### [Problem requirements]
Take every line from the listing below that includes "readDelay" and copy it.

### [Given data]
--*--

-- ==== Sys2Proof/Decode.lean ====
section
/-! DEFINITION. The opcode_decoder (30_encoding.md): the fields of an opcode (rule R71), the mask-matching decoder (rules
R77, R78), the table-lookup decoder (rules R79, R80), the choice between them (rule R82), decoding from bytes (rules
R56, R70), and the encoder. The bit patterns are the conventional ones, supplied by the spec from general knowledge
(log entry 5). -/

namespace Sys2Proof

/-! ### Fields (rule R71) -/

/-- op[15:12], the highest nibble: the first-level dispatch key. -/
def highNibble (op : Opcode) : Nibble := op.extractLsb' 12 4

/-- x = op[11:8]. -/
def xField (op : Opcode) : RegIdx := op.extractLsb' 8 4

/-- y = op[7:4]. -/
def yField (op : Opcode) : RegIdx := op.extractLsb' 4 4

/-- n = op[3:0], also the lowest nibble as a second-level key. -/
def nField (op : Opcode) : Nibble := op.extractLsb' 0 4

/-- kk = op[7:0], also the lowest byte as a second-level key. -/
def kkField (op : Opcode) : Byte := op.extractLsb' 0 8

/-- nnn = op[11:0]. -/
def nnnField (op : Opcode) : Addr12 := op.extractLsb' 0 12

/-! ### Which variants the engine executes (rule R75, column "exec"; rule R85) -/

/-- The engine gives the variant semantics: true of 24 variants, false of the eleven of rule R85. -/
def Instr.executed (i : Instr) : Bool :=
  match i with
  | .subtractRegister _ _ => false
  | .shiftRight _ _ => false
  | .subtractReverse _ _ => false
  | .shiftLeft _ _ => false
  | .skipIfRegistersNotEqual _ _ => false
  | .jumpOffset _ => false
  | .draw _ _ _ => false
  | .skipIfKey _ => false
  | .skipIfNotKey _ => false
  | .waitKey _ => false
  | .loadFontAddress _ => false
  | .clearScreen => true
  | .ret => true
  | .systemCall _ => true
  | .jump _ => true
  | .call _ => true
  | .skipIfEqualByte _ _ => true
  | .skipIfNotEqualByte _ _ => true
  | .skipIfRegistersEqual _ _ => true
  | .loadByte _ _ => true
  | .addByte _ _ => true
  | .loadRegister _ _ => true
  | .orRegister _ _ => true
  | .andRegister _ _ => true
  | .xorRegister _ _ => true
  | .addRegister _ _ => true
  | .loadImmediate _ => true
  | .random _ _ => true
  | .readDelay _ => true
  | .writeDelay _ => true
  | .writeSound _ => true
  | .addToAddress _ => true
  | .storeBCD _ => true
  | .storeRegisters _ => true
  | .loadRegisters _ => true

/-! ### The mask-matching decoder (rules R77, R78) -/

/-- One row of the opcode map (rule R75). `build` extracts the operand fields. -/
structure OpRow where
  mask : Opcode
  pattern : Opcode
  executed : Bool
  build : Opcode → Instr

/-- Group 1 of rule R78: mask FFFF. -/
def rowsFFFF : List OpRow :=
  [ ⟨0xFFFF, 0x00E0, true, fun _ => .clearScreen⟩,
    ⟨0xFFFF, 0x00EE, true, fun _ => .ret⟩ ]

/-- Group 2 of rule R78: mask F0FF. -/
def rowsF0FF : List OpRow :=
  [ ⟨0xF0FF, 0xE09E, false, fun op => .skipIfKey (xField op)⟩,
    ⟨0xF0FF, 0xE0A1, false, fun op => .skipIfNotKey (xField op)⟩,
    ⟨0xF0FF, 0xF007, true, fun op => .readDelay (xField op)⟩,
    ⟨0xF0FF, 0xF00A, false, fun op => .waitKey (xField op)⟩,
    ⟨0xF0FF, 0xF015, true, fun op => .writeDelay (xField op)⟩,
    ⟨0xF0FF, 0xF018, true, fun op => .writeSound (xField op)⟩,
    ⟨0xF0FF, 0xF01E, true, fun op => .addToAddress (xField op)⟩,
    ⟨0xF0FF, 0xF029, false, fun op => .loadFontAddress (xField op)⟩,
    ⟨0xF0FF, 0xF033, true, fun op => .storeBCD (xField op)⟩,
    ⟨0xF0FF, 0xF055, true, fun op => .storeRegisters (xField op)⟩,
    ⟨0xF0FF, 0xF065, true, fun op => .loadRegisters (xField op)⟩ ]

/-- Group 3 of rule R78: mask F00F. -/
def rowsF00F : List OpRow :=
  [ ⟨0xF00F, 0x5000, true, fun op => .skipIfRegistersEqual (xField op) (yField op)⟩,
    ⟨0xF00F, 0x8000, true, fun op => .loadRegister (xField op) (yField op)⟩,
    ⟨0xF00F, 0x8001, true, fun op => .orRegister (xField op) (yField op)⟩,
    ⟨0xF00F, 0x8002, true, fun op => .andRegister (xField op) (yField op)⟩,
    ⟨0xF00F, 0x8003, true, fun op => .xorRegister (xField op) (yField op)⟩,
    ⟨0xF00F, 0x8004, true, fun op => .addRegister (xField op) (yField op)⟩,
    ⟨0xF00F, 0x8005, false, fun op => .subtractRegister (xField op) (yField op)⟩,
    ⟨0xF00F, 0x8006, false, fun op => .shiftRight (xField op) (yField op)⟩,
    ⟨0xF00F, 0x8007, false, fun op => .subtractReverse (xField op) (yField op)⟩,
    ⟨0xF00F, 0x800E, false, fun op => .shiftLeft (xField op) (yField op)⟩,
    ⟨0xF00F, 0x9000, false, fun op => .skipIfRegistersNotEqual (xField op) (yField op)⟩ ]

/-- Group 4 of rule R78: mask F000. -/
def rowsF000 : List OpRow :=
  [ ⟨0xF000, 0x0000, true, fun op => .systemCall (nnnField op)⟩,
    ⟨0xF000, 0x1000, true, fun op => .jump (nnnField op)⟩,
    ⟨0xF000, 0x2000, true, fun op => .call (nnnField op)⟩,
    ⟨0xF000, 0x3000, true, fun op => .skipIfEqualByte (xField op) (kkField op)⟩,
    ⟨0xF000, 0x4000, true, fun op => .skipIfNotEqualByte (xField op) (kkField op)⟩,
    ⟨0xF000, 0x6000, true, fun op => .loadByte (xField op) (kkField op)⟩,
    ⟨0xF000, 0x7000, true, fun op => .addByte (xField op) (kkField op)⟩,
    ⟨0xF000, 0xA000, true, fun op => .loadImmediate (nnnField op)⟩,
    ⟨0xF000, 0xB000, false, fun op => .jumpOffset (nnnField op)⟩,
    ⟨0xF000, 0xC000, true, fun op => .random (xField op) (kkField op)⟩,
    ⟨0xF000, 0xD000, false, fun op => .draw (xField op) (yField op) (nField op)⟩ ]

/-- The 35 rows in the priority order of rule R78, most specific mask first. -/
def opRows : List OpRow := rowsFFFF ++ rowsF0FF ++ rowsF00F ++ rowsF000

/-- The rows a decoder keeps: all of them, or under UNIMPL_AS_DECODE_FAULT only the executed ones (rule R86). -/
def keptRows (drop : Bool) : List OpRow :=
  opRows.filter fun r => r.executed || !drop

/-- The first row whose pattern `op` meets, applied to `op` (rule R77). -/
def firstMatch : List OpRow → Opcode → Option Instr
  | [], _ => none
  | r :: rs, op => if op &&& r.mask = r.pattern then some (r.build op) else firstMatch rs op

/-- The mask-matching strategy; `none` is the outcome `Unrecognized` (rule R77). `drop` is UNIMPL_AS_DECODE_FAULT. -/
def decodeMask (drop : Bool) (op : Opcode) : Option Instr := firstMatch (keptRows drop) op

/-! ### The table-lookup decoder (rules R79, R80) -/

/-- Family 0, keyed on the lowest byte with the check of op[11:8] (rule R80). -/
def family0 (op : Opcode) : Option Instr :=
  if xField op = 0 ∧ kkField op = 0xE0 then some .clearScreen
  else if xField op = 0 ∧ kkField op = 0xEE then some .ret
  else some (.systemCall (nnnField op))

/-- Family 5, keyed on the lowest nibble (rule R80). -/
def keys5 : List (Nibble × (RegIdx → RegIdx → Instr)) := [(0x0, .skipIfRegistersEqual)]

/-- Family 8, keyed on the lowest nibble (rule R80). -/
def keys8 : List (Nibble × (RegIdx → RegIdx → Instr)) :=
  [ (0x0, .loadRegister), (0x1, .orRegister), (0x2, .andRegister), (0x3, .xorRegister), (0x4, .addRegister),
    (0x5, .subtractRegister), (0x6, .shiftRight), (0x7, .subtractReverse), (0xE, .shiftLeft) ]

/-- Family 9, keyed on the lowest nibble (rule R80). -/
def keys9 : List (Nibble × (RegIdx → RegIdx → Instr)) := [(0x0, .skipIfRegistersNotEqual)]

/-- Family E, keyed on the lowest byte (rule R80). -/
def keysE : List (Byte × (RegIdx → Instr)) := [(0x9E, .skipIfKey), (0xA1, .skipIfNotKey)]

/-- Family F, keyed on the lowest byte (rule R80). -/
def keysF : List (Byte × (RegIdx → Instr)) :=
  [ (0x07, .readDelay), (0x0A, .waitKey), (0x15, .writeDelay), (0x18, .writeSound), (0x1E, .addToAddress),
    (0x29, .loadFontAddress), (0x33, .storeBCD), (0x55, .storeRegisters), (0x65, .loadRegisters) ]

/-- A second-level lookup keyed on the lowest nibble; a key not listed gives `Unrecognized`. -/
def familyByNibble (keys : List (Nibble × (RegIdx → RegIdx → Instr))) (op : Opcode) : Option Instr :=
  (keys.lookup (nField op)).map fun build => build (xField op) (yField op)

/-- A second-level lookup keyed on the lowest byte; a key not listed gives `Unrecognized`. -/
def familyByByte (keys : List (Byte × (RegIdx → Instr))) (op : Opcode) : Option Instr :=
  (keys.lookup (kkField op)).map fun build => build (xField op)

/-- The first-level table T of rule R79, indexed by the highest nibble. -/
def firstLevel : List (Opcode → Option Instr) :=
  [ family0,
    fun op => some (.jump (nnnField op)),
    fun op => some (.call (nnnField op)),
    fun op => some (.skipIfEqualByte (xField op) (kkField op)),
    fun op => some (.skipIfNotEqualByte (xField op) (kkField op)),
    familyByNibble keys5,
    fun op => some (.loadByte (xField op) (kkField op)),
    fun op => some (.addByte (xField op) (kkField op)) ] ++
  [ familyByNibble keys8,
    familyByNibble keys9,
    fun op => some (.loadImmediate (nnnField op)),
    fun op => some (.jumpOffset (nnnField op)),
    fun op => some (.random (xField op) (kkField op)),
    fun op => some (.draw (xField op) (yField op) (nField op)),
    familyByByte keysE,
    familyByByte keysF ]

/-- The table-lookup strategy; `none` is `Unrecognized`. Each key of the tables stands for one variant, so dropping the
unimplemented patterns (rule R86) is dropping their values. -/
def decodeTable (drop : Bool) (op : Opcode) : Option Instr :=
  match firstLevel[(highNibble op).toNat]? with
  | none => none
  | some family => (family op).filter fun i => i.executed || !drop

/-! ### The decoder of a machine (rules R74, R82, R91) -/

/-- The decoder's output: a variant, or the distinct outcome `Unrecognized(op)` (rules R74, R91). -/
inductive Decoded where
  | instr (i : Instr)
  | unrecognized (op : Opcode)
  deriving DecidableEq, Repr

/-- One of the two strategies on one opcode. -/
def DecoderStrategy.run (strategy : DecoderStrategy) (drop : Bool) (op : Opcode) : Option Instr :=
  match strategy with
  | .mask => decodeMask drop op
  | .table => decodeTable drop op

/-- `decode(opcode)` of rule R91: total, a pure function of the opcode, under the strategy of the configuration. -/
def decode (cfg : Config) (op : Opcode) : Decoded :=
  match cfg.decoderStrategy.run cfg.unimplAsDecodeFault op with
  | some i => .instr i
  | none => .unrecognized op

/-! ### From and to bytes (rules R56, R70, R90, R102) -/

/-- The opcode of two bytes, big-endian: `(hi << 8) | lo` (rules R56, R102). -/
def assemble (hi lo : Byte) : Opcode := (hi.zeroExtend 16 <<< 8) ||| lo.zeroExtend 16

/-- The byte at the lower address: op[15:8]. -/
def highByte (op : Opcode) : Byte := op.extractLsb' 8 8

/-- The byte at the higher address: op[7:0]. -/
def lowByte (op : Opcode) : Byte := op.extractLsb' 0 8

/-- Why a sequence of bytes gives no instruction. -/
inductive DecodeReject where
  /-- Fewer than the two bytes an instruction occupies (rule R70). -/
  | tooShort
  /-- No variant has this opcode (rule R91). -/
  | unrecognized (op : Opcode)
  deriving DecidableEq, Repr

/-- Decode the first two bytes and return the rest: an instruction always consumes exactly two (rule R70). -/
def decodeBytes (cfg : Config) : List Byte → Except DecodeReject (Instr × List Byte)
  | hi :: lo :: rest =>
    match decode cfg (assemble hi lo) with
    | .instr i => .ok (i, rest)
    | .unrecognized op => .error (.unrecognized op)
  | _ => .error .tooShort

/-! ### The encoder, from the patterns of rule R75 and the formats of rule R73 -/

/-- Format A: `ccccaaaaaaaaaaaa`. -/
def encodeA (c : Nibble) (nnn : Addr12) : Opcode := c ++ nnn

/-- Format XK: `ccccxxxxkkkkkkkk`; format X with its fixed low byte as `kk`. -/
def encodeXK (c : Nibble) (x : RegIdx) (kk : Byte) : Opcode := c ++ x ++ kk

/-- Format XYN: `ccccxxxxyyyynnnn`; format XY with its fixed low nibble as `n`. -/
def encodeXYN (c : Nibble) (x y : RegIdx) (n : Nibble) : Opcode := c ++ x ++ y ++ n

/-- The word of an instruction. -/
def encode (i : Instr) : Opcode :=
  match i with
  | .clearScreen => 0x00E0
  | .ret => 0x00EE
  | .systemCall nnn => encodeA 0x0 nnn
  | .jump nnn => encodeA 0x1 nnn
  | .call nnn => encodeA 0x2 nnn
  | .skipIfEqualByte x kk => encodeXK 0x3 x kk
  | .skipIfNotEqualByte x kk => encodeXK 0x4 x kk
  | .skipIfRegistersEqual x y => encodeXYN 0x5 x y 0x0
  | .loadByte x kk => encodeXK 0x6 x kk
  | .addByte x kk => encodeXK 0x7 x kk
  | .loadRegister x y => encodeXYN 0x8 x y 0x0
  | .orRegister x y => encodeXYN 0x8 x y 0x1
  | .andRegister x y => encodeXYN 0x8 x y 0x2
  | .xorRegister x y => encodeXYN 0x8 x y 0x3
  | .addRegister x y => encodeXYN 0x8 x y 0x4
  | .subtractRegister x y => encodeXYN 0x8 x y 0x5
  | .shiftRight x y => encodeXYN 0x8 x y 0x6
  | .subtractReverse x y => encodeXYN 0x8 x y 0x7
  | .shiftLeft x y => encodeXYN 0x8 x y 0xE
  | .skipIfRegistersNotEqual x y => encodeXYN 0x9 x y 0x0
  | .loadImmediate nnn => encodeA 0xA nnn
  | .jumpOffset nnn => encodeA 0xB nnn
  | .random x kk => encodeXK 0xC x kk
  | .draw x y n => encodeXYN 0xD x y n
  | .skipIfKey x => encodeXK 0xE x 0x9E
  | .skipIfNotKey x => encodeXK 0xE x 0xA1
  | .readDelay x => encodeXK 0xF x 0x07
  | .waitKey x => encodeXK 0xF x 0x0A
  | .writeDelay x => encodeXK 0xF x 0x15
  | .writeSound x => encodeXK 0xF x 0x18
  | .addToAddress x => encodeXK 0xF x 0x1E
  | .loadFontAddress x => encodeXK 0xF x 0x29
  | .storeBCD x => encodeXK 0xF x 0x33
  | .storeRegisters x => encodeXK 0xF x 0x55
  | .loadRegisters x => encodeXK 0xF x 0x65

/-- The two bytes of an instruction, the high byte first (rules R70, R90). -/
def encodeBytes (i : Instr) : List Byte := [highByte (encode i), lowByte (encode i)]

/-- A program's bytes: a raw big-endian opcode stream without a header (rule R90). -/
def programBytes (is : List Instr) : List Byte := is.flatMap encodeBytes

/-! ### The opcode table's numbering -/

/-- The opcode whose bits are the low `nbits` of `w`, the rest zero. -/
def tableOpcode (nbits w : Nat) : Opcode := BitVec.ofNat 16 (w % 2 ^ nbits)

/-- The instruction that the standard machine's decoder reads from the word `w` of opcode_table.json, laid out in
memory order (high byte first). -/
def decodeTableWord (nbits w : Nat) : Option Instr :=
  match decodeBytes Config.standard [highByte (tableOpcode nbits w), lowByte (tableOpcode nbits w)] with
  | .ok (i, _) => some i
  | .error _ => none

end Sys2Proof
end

--*--

### [Result for this task]
  | .readDelay _ => true
    ⟨0xF0FF, 0xF007, true, fun op => .readDelay (xField op)⟩,
  [ (0x07, .readDelay), (0x0A, .waitKey), (0x15, .writeDelay), (0x18, .writeSound), (0x1E, .addToAddress),
  | .readDelay x => encodeXK 0xF x 0x07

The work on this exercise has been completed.